# [DIRECTIONS]
The expected output is the first line of the data below and every line after it, up to and including the line containing "Sent s (burstRead", each reproduced exactly.
◇ ◇ ◇ ◇ ◇
/-- CLEAR_WP, then a read of the block that a merge keeps part of (R225, R226). -/
theorem sent_clearRead {s : State} (hr : Ready s) :
    Sent s (burstRead (clearWp s)) (writeEvents 0x8E#8 0#8 ++ burstReadEvents (burstRead (clearWp s)).buf) := by
  obtain ⟨hclear, -⟩ := sent_clearWp hr
  exact hclear.trans (sent_burstRead hclear.ready)

/-- SET_DATE_ONLY sends the merge of the block it sampled, the year drawn or encoded after the read (R225). -/
theorem setDateOnly_any {s : State} (hr : Ready s) (year : Nat) (month day dow : Byte) :
    ∃ (t : State) (b : Byte) (read : Block), exec (.setDateOnly year month day dow) s = .next t ∧ Ready t ∧
      t.results = s.results ++ [.none] ∧ YearByte year s.draws t.draws b ∧
      t.trace = s.trace ++ (writeEvents 0x8E#8 0#8 ++ burstReadEvents read ++
        burstWriteEvents (mergeDate read b month day dow)) ∧ t.buf = mergeDate read b month day dow ∧
      (s.peer.attached = true → t.peer.regs = t.peer.snap.burstWritten (mergeDate read b month day dow)) := by
  have hread := sent_clearRead hr
  obtain ⟨hyear, hkept⟩ := hread.thenYear year
  obtain ⟨hsent, hbuf, hdraws, hleaves⟩ := hyear.thenBurstWrite
    (mergeDate (encYear year (burstRead (clearWp s))).2.buf (encYear year (burstRead (clearWp s))).1 month day dow)
  obtain ⟨hexec, hready, hresults, htrace⟩ := runTransport_sent (body := setDateBody year month day dow) hr hsent noResult
  rw [← hkept] at htrace
  exact ⟨_, _, _, hexec, hready, hresults, hread.yearByte year hdraws, htrace, hbuf, hleaves⟩

/-- SET_TIME_ONLY's last session is the burst write of the merge (R226). -/
theorem setTimeBody_eq (hour minute second : Byte) (s : State) : setTimeBody hour minute second s =
    burstWrite (mergeTime (burstRead (clearWp s)).buf hour minute second) (burstRead (clearWp s)) := by
  unfold setTimeBody
  generalize burstRead (clearWp s) = u
  rfl

/-- SET_TIME_ONLY sends the merge of the block it sampled (R226). -/
theorem setTimeOnly_any {s : State} (hr : Ready s) (hour minute second : Byte) :
    ∃ (t : State) (read : Block), exec (.setTimeOnly hour minute second) s = .next t ∧ Ready t ∧
      t.results = s.results ++ [.none] ∧
      t.trace = s.trace ++ (writeEvents 0x8E#8 0#8 ++ burstReadEvents read ++
        burstWriteEvents (mergeTime read hour minute second)) ∧ t.buf = mergeTime read hour minute second ∧
      (s.peer.attached = true → t.peer.regs = t.peer.snap.burstWritten (mergeTime read hour minute second)) := by
  obtain ⟨hsent, hbuf, -, hleaves⟩ := (sent_clearRead hr).thenBurstWrite
    (mergeTime (burstRead (clearWp s)).buf hour minute second)
  rw [← setTimeBody_eq] at hsent hbuf hleaves
  obtain ⟨hexec, hready, hresults, htrace⟩ := runTransport_sent (body := setTimeBody hour minute second) hr hsent noResult
  generalize setTimeBody hour minute second s = t at hexec hready hresults htrace hbuf hleaves
  exact ⟨_, _, hexec, hready, hresults, htrace, hbuf, hleaves⟩

/-- Settles O51: each setter is a chain of sessions that begins with CLEAR_WP's, and its last session writes what it encoded. -/
theorem settersClearWriteProtectFirst : Obligations.SettersClearWriteProtectFirst := by
  intro s v year month day dow hour minute ts hr
  refine ⟨?_, setYear_any hr year, initChip_any hr, ?_, ?_, ?_⟩
  · simp only [List.forall_mem_cons, List.not_mem_nil, false_implies, implies_true, and_true]
    exact ⟨setField_any rfl (pack_eq_packed v 3) hr, setField_any rfl (pack_eq_packed v 3) hr,
      setField_any rfl (pack_eq_packed v 2) hr, setField_any rfl (pack_eq_packed v 2) hr,
      setField_any rfl (pack_eq_packed v 1) hr, setField_any rfl (encDow_and v) hr⟩
  · obtain ⟨t, b, hexec, hready, hresults, hbyte, hrest⟩ := setFull_any hr ts
    exact ⟨t, b, _, hexec, hready, hresults, hbyte, encBlock_packed ts b, hrest⟩
  · obtain ⟨t, b, read, hexec, hready, hresults, hbyte, hrest⟩ := setDateOnly_any hr year month day dow
    exact ⟨t, b, read, _, hexec, hready, hresults, hbyte, mergeDate_packed read b month day dow, hrest⟩
  · obtain ⟨t, read, hexec, hready, hresults, hrest⟩ := setTimeOnly_any hr hour minute v
    exact ⟨t, read, _, hexec, hready, hresults, mergeTime_packed read hour minute v, hrest⟩

end Sys2Proof.Machine
end

section
/-! PROOFS. The BCD decoder (42_bcd R140, R147): its request, and its exact result, which fits a byte for every two digits. -/

namespace Sys2Proof.Machine

/-- No two digits, of any value a u4 holds, decode to more than 165 (R140, R147). -/
theorem bcdDecode_le (h l : Nibble) : bcdDecode h.toNat l.toNat ≤ 165 := by
  have hh := h.isLt
  have hl := l.isLt
  unfold bcdDecode
  omega

/-- The byte that BCD_DECODE returns is the exact value: nothing wraps (R147). -/
theorem toNat_ofNat_bcdDecode (h l : Nibble) :
    (BitVec.ofNat 8 (bcdDecode h.toNat l.toNat)).toNat = bcdDecode h.toNat l.toNat :=
  Nat.mod_eq_of_lt ((bcdDecode_le h l).trans_lt (by decide))

/-- Settles O32: the request is the encoder's, and the value is at most 165, so the byte returned is exact. -/
theorem bcdDecodeExact : Obligations.BcdDecodeExact := by
  intro h l s hf
  have hexact := toNat_ofNat_bcdDecode h l
  exact ⟨decode_of_encode_eq rfl rfl, _, hexact, hexact.trans_le (bcdDecode_le h l), runCodec_ok hf _⟩

end Sys2Proof.Machine
end

section
/-! PROOFS. The register-map codec (43_register_map R160-R192): each field from its byte and each byte from its field, what the
merges keep, and the round trip of a timestamp through its block. -/

namespace Sys2Proof.Machine

/-! ## Decoders (R160-R171) -/

/-- The year is the offset its two digits spell, from 2000 on (R167). -/
theorem decYear_eq (b : Byte) : decYear b = 2000 + digits b 4 := congrArg (2000 + ·) (unpack_eq_digits 4 (by decide) b)

/-- Settles O34: each decoder's byte is the number its digits spell, and its flag is bit 7. -/
theorem fieldDecoders : Obligations.FieldDecoders := by
  intro b s hf
  have hunpack := fun w hw => unpackByte_toNat w hw b
  refine ⟨⟨_, hunpack 3 (by decide), runCodec_ok hf _⟩, ⟨_, hunpack 3 (by decide), runCodec_ok hf _⟩,
    ⟨_, hunpack 2 (by decide), runCodec_ok hf _⟩, ⟨_, hunpack 1 (by decide), runCodec_ok hf _⟩,
    ⟨_, decDow_toNat b, runCodec_ok hf _⟩, ?_, runCodec_ok hf _⟩
  rw [← decYear_eq]
  exact runCodec_ok hf _

/-- In the 12-hour layout the hour's tens digit has one bit, and PM is bit 5 (R163). -/
theorem hours_of_mode12 {b : Byte} (h : mode12Flag b = true) : decHour b = unpackByte b 1 ∧ pmFlag b = bitAt b 5 := by
  simp [decHour, pmFlag, h]

/-- In the 24-hour layout the mode-selected hour is the 24-hour reading, and there is no PM (R163, R171). -/
theorem hours_of_mode24 {b : Byte} (h : mode12Flag b = false) : decHour b = hour24view b ∧ pmFlag b = false := by
  simp [decHour, hour24view, pmFlag, h]

/-- The mode-selected hour is the number spelled in the layout that bit 7 selects (R163). -/
theorem decHour_toNat (b : Byte) : (decHour b).toNat = if b.getLsbD 7 then digits b 1 else digits b 2 := by
  cases hmode : b.getLsbD 7 with
  | true =>
    obtain ⟨hhour, -⟩ := hours_of_mode12 (b := b) hmode
    rw [hhour]
    exact unpackByte_toNat 1 (by decide) b
  | false =>
    obtain ⟨hhour, -⟩ := hours_of_mode24 (b := b) hmode
    rw [hhour]
    exact unpackByte_toNat 2 (by decide) b

/-- Settles O35: bit 7 selects the layout of the hour, and the 24-hour reading does not look at it. -/
theorem hoursDecoder : Obligations.HoursDecoder := by
  intro b s hf
  have hexec : exec (.decHours b) s =
      .next (s.completed (.hours (mode12Flag b) (pmFlag b) (decHour b) (hour24view b))) := runCodec_ok hf _
  have hhour := decHour_toNat b
  refine ⟨decHour b, hour24view b, unpackByte_toNat 2 (by decide) b, fun h7 => ?_, fun h7 => ?_⟩
  · have hmode : mode12Flag b = true := h7
    obtain ⟨-, hpm⟩ := hours_of_mode12 hmode
    rw [hmode, hpm] at hexec
    rw [if_pos h7] at hhour
    exact ⟨hhour, hexec⟩
  · have hmode : mode12Flag b = false := h7
    obtain ⟨hview, hpm⟩ := hours_of_mode24 hmode
    rw [hmode, hpm] at hexec
    exact ⟨hview, hexec⟩

/-- Settles O36: the request is the encoder's, and every result is read from its own byte of the block. -/
theorem blockDecoder : Obligations.BlockDecoder := by
  intro blk s hf
  obtain ⟨hsecond, hminute, hhour, hday, hmonth, hdow, hyear⟩ := decTimestamp_fields blk
  exact ⟨decode_of_encode_eq (i := .decBlock blk) rfl rfl, decTimestamp blk, decHour blk.hours, hsecond, hminute, hhour, hday,
    hmonth, hdow, hyear, decHour_toNat _, runCodec_ok hf _⟩

/-! ## Encoders (R180-R189) -/

/-- No bit of a packed byte stands above its tens digit (R180). -/
theorem pack_lt (v : Byte) {w : Nat} (hw : 1 ≤ w ∧ w ≤ 4) : (pack v w).toNat < 2 ^ (w + 4) := by
  have htens : v.toNat / 10 % 2 ^ w < 2 ^ w := Nat.mod_lt _ (Nat.two_pow_pos w)
  rw [pack_toNat v hw, Nat.pow_add]
  omega

theorem bitAt_pack {w : Nat} (hw : 1 ≤ w ∧ w ≤ 4) {i : Nat} (hi : w + 4 ≤ i) (v : Byte) : bitAt (pack v w) i = false :=
  Nat.testBit_lt_two_pow ((pack_lt v hw).trans_le (Nat.pow_le_pow_right (by decide) hi))

/-- Settles O37: a packed byte has nothing above its tens digit, and ENC_DOW keeps three bits. -/
theorem fieldEncoders : Obligations.FieldEncoders := by
  intro v s hf
  simp only [← pack_eq_packed, ← encDow_and]
  exact ⟨runCodec_ok hf _, runCodec_ok hf _, runCodec_ok hf _, runCodec_ok hf _, runCodec_ok hf _, runCodec_ok hf _,
    runCodec_ok hf _, bitAt_pack (by decide) (by decide) v, bitAt_pack (by decide) (by decide) v,
    bitAt_pack (by decide) (by decide) v, pack_lt v (by decide)⟩

/-- ENC_YEAR's byte and the draws it takes: none for a year in 2000..2099, the next one for any other (R187, log 10). -/
theorem encYear_exact (year : Nat) (s : State) :
    (2000 ≤ year ∧ year ≤ 2099 → (encYear year s).1.toNat = (year - 2000) / 10 * 16 + (year - 2000) % 10 ∧
      (encYear year s).2.draws = s.draws) ∧
    (¬(2000 ≤ year ∧ year ≤ 2099) → (encYear year s).1 = Config.yearByte s.draws ∧
      (encYear year s).2.draws = s.draws + 1) := by
  refine ⟨fun h => ?_, fun h => ?_⟩
  · rw [encYear_in h]
    exact ⟨encYearIn_toNat h, rfl⟩
  · rw [encYear_out h]
    exact ⟨rfl, rfl⟩

/-- A codec operation that takes the byte of a year in range takes no draw. -/
theorem runYearCodec_in {s : State} (hf : s.fault = none) {year : Nat} (h : 2000 ≤ year ∧ year ≤ 2099) (result : Byte → Result) :
    runYearCodec year result s = .next (s.completed (result (encYearIn year))) := by
  rw [runYearCodec_ok hf, encYear_in h]

/-- Settles O38: a year in the window is packed, and any other takes the next draw. -/
theorem yearEncoder : Obligations.YearEncoder := by
  intro year s hf
  refine ⟨fun hlo hhi => ⟨_, encYearIn_toNat ⟨hlo, hhi⟩, runYearCodec_in hf ⟨hlo, hhi⟩ _⟩, fun hout => ?_⟩
  have hexec := runYearCodec_ok hf year .byte
  rw [encYear_out (by omega)] at hexec
  exact hexec

/-- Settles O39: the request is the encoder's, the year's byte is ENC_YEAR's in the same state, and the others are packed. -/
theorem blockEncoder : Obligations.BlockEncoder := by
  intro ts s hf
  refine ⟨decode_of_encode_eq (i := .encBlock ts) rfl rfl, _, _, runYearCodec_ok hf ts.year _, ?_⟩
  rw [← encBlock_packed]
  exact runYearCodec_ok hf ts.year fun y => .block (encBlock ts y)

/-! ## Merges (R190, R191) -/

/-- Clearing bit 7 of a byte keeps both digits of a field whose tens digit lies below it (R190). -/
theorem digits_clearBit7 {w : Nat} (hw : w ∈ [1, 2, 3]) (b : Byte) : digits (b &&& 0x7F#8) w = digits b w := by
  have htens : (0x7F#8).extractLsb' 4 w = BitVec.allOnes w := by
    revert w
    decide
  have hunits : (0x7F#8).extractLsb' 0 4 = BitVec.allOnes 4 := by decide
  simp only [digits, BitVec.extractLsb'_and, htens, hunits, BitVec.and_allOnes]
◇ ◇ ◇ ◇ ◇
# [RESPONSE]
/-- CLEAR_WP, then a read of the block that a merge keeps part of (R225, R226). -/
theorem sent_clearRead {s : State} (hr : Ready s) :
    Sent s (burstRead (clearWp s)) (writeEvents 0x8E#8 0#8 ++ burstReadEvents (burstRead (clearWp s)).buf) := by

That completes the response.